Ed hai corragio di traitor scherzando un negozio si serio? [And you have the nerve to joke about so serious a business?]
– SusannaMy amiable friend Professor Mozart dropped by the other day. Now that his NSF grant has been cut way back, he has more time to think about things, and it's a pleasure to chat with him. Some of his views, though, are more than a little peculiar, as the following conversation clearly reveals.
“I have to admit,” Mozart began sadly, “that particle physics over the last 40 or 50 years has been a disappointment. Who would have expected that in half a century we wouldn't learn anything really profound?”
“Nothing profound?!” I exploded. “What about parity nonconservation? What about the breakdown of time-reversal symmetry?”
“To be sure,” sighed Mozart, “we've learned that left can be distinguished from right and that time past is different from time future. But most ordinary people knew the difference between left and right all along, and who except the most highly trained physicists—temporarily, it now turns out—ever doubted for a moment that they could tell the future from the past? So establishing that the asymmetry is really there after all is certainly commendable. But about really serious problems we've discovered nothing—nothing whatsoever about the central puzzle.”
“And just what might that puzzle be?” I urged, for he seemed in danger of succumbing to an attack of melancholia.

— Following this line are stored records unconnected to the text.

-- ==== Sys2Proof/Syntax.lean ====
section
/-! DEFINITION. The commands of the LX960: one constructor of `Instr` per row of spec/opcode_table.json, with the
operands that come from outside the block (host data, dies, devices, pins) or name the work a step is about. -/

namespace Sys2Proof

/-- One fetched NVMe submission entry: the dwords the manual defines, and the data pointer by its address, the bytes
it describes and whether it is an SGL (R149). `pieces` are the pages or segments, as (address, bytes), that a PRP list or an SGL of
several segments gives, in order; with none the buffer is one piece at `dptr`. -/
structure Sqe where
  admin : Bool
  opcode : BitVec 8
  cid : BitVec 16
  nsid : BitVec 32
  cdw2 : BitVec 32 := 0
  cdw3 : BitVec 32 := 0
  cdw10 : BitVec 32 := 0
  cdw11 : BitVec 32 := 0
  cdw12 : BitVec 32 := 0
  cdw13 : BitVec 32 := 0
  cdw14 : BitVec 32 := 0
  cdw15 : BitVec 32 := 0
  mptr : Nat := 0
  dptr : Nat := 0
  dptrLen : Nat := 0
  pieces : List (Nat × Nat) := []
  sgl : Bool := false
  deriving DecidableEq, Repr

/-- The statuses the LX960 returns: success, those of R631, and those of status code type 7h (R164). -/
inductive Status where
  | success
  | invalidField | invalidOpcode | invalidNamespaceOrFormat | dataSglLengthInvalid | commandSequenceError
  | invalidLogPage | invalidQueueIdentifier | controllerListInvalid | namespaceInsufficientCapacity
  | invalidFirmwareSlot | invalidFirmwareImage | unrecoveredReadError | compareFailure | namespaceWriteProtected
  | commandAbortRequested | anaInaccessible | anaTransition | sanitizeInProgress
  | internalContained | internalSafeHalt
  | profileUnknown | objectNotSealed | sampleRange | keySlotInvalid | nonceExhausted | authFailRetracted | checkFail
  | lengthMismatch | programFault | tenantQuota | viewTooLarge | outputFull | configMismatch | domainOffRetracted
  | objectUnknown | objectSealed | appendPosition | indexInvalid | objectExists | profileMismatch | variantInvalid
  | tableUnknown | programUnknown
  deriving DecidableEq, Repr

/-- One Dataset Management range: attributes, length in logical blocks, starting LBA. -/
structure DsmRange where
  attr : Nat
  len : Nat
  slba : Nat
  deriving DecidableEq, Repr

/-- The fields of the namespace data structure that a create uses: NSZE, NCAP, FLBAS, DPS, bytes 3840 and 3841 (R34). -/
structure NsData where
  nsze : Nat
  ncap : Nat
  flbas : Nat
  dps : Nat
  b3840 : Byte
  b3841 : Byte
  deriving DecidableEq, Repr

/-- A failure that reaches a view after its checks (R112): none; a checker that finds a tag mismatch, or a domain forced off,
after `written` bytes have left; and how many bytes have left when a unit that cannot be read is met. -/
inductive ViewFault where
  | none
  | readError (written : Nat)
  | tagMismatch (component written unitNo : Nat)
  | domainOff (written : Nat)
  deriving DecidableEq, Repr

/-- A unit that a checker of the command's own transfer finds corrupted (R26): the component of the checker, and the unit's place
in the transfer. -/
structure TagFault where
  component : Nat
  unitNo : Nat
  deriving DecidableEq, Repr

/-- What is stored of one 4 KiB unit (R240): its at-rest ciphertext, its integrity tag and its unit key. The LDPC parity and the
scrambling are not held: whether a codeword decodes is what a read's outcome says. -/
structure Codeword where
  data : Bytes
  tag : BitVec 64
  key : BitVec 64
  deriving DecidableEq, Repr

/-- What the decoder made of one read (R242): the places, in the read's list of units, of the codewords that do not decode, and
those that decode as something other than what was programmed there, as a read from a wrong address does (R249). -/
structure ReadOutcome where
  failed : List Nat := []
  misread : List (Nat × Codeword) := []
  deriving DecidableEq, Repr

/-- A withdrawable instance (R545). -/
inductive Instance where
  | cpe (n : Nat) | dge (n : Nat) | comp (n : Nat) | decomp (n : Nat)
  | asu (n : Nat) | sae (n : Nat) | dma (n : Nat) | flash (n : Nat)
  deriving DecidableEq, Repr

/-- What a channel found of one die at BOOT (R235): whether some copy of the parameter page passes its CRC, the geometry (bytes of
data and of spare per plane page, planes, native-mode blocks, bytes of a block), the bits per cell and timing mode, and the
blocks that are bad as manufactured. -/
structure DieReport where
  die : Nat
  crcOk : Bool := true
  pageBytes : Nat := 16384
  spareBytes : Nat := 1760
  planes : Nat := 4
  blocks : Nat
  blockBytes : Nat
  cell : Nat
  timing : Nat
  bad : List Nat := []
  deriving DecidableEq, Repr

/-- What a channel's training found: NV-LPDDR4 or NV-DDR3, and at each rate tried the read and write eye in
thousandths of a unit interval (R238). -/
structure ChanReport where
  ch : Nat
  lpddr4 : Bool
  eyes : List (Nat × Nat × Nat)
  deriving DecidableEq, Repr

/-- The check symbols' verdict on one DRAM line (R302). -/
inductive DramEcc where
  | clean | corrected | uncorrectable
  deriving DecidableEq, Repr

/-- One request of a port to the DMC (R289): `wrong` are the symbols of its burst that read wrongly, by DQ line (R302), and `alerts` is how
many times ALERT_N reported its write CRC (R304). -/
structure DramReq where
  port : Nat
  isWrite : Bool
  addr : Nat
  len : Nat
  data : Bytes := []
  wrong : List Nat := []
  alerts : Nat := 0
  deriving DecidableEq, Repr

/-- How a due same-bank refresh is handled (R296). -/
inductive RefreshAct where
  | issue | postpone | early
  deriving DecidableEq, Repr

/-- The margin tester's result for one rank (R293, R294). -/
structure RankReport where
  ch : Nat
  rank : Nat
  caMargin : Nat
  rdMargin : List Nat
  wrMargin : List Nat
  badLine : Option Nat
  deriving DecidableEq, Repr

/-- How a descriptor's move ended outside the engine (R323): bytes the host returned for a host source, and the
failure, if any, with the bytes written before it. -/
inductive MoveOutcome where
  | moved (hostData : Bytes)
  | srcError (written : Nat)
  | dstError (written : Nat)
  | tagMismatch (written : Nat)
  deriving DecidableEq, Repr

/-- How a CPE request ran: as its data say, with a state parity mismatch at a block (R378), with an uncorrectable SPL read, or
with a unit that fails its tag check on the plaintext side (R26). -/
inductive CpeOutcome where
  | ran | parity (block : Nat) | srcError | tagMismatch (unitNo : Nat)
  deriving DecidableEq, Repr

/-- Who drives a DGE context window (R385). -/
inductive DgeSource where
  | bootRom | coxA | coxB | coxC | feeder
  deriving DecidableEq, Repr

/-- A fault the ASU's checkers find during a search or a write: none, disagreeing match computations (R439; which of MATCH_TOTAL,
winner, step result), a parity mismatch of a physical row read out (R448), or a failing self-test of a bank group during a walk
(R453; the failing pattern). -/
inductive AsuFault where
  | none | disagree (group what : Nat) | rowParity (bank row : Nat) | selftest (group pattern : Nat)
  deriving DecidableEq, Repr

/-- One Sweep frame as received: the header of R572, its payload, and whether its CRC and its GCM tag pass (R573). -/
structure Frame where
  keyPhase : Bool := false
  seq : Nat
  ackSeq : Nat := 0
  keyNo : Nat := 0
  asn : BitVec 48 := 0
  nsid : Nat := 0
  unitNo : Nat := 0
  payload : Bytes := []
  crcOk : Bool := true
  tagOk : Bool := true
  deriving DecidableEq, Repr

/-- What a UNIT frame carries beside its header (R572, R579): for read data the non-owner's command that it is for, else the first
and last unit of the write or copy; and whether the unit's integrity tag passes (R26). -/
structure UnitBody where
  cid : Option Nat := none
  first : Nat := 0
  last : Nat := 0
  tagGood : Bool := true
  deriving DecidableEq, Repr

/-- A mirrored namespace as the partner holds it (R578, R589). -/
structure PairNs where
  nsid : Nat
  blocks : Nat
  lbaf : Nat
  pi : Nat := 0
  extended : Bool := false
  attached : Option Nat := none
  deriving DecidableEq, Repr

/-- The body of a HELLO (R589), what check 4 finds, the partner's mirrored namespaces, whether the partner has booted since the
link was lost, and the granules (NSID, granule) that its journal replay changed (R590). -/
structure HelloBody where
  pairId : BitVec 64
  position : Nat
  memberId : BitVec 64
  nonce : Bytes
  state : Nat
  fp : BitVec 64
  keyOk : Bool
  namespaces : List PairNs := []
  booted : Bool := false
  replayed : List (Nat × Nat) := []
  deriving DecidableEq, Repr

/-- The body of a HEARTBEAT (R585): mode, hold-up state, pair state, and the fingerprint when one is carried. -/
structure HeartbeatBody where
  mode : Nat
  holdupVolatile : Bool
  state : Nat
  fp : Option (BitVec 64)
  deriving DecidableEq, Repr

/-- The registers that have no row of their own, as REGISTER_WRITE names them (R8). -/
inductive Reg where
  | mbRequest (f off : Nat) | mbResponse (f off : Nat) | mbStatus (f : Nat) | mbIrq (f : Nat) | mbReserved (f off : Nat)
  | msixTable (f index dword : Nat) | msixPba (f index : Nat)
  | aqa (f : Nat) | asq (f : Nat) | acq (f : Nat) | cap (f : Nat) | vs (f : Nat) | csts (f : Nat)
  | devControl (f : Nat) | powerState (f : Nat) | aerStatus (port : Nat) | aerHeader (port dword : Nat)
  | dmfHead (ch : Nat) | dmfState (ch : Nat)
  | auReqCfg (inst req : Nat) | auState (inst : Nat)
  | dgeExpect (ctx index : Nat) | dgeStatus (ctx : Nat) | dgeResult (ctx index : Nat)
  | pgEntry (page index identity : Nat) | pgStatus (page identity : Nat) | pgCompletion (page index identity : Nat)
  deriving DecidableEq, Repr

He revived. “All particle physics has taught us about the central mystery is that quantum mechanics still works. Perfectly, as far as anybody can tell. What a letdown!”
“Letdown? It's a triumph!”
“Letdown!” he insisted. “Think of the previous half-century, when we went down from the macroscopic by seven or eight orders of magnitude. What delicious confusion! All the verities of the preceding two centuries, held by physicists and ordinary people alike, simply fell apart—collapsed. We had to start all over again, and we came up with something that worked just beautifully but was so strange that nobody had any idea what it meant except Bohr, and practically nobody could understand him. So naturally we kept probing further, getting to smaller and smaller length scales, waiting for the next revolution to shed some light on the meaning of the old one. But what happened? For 65 years, since 1925, we've been probing, at finer and finer levels.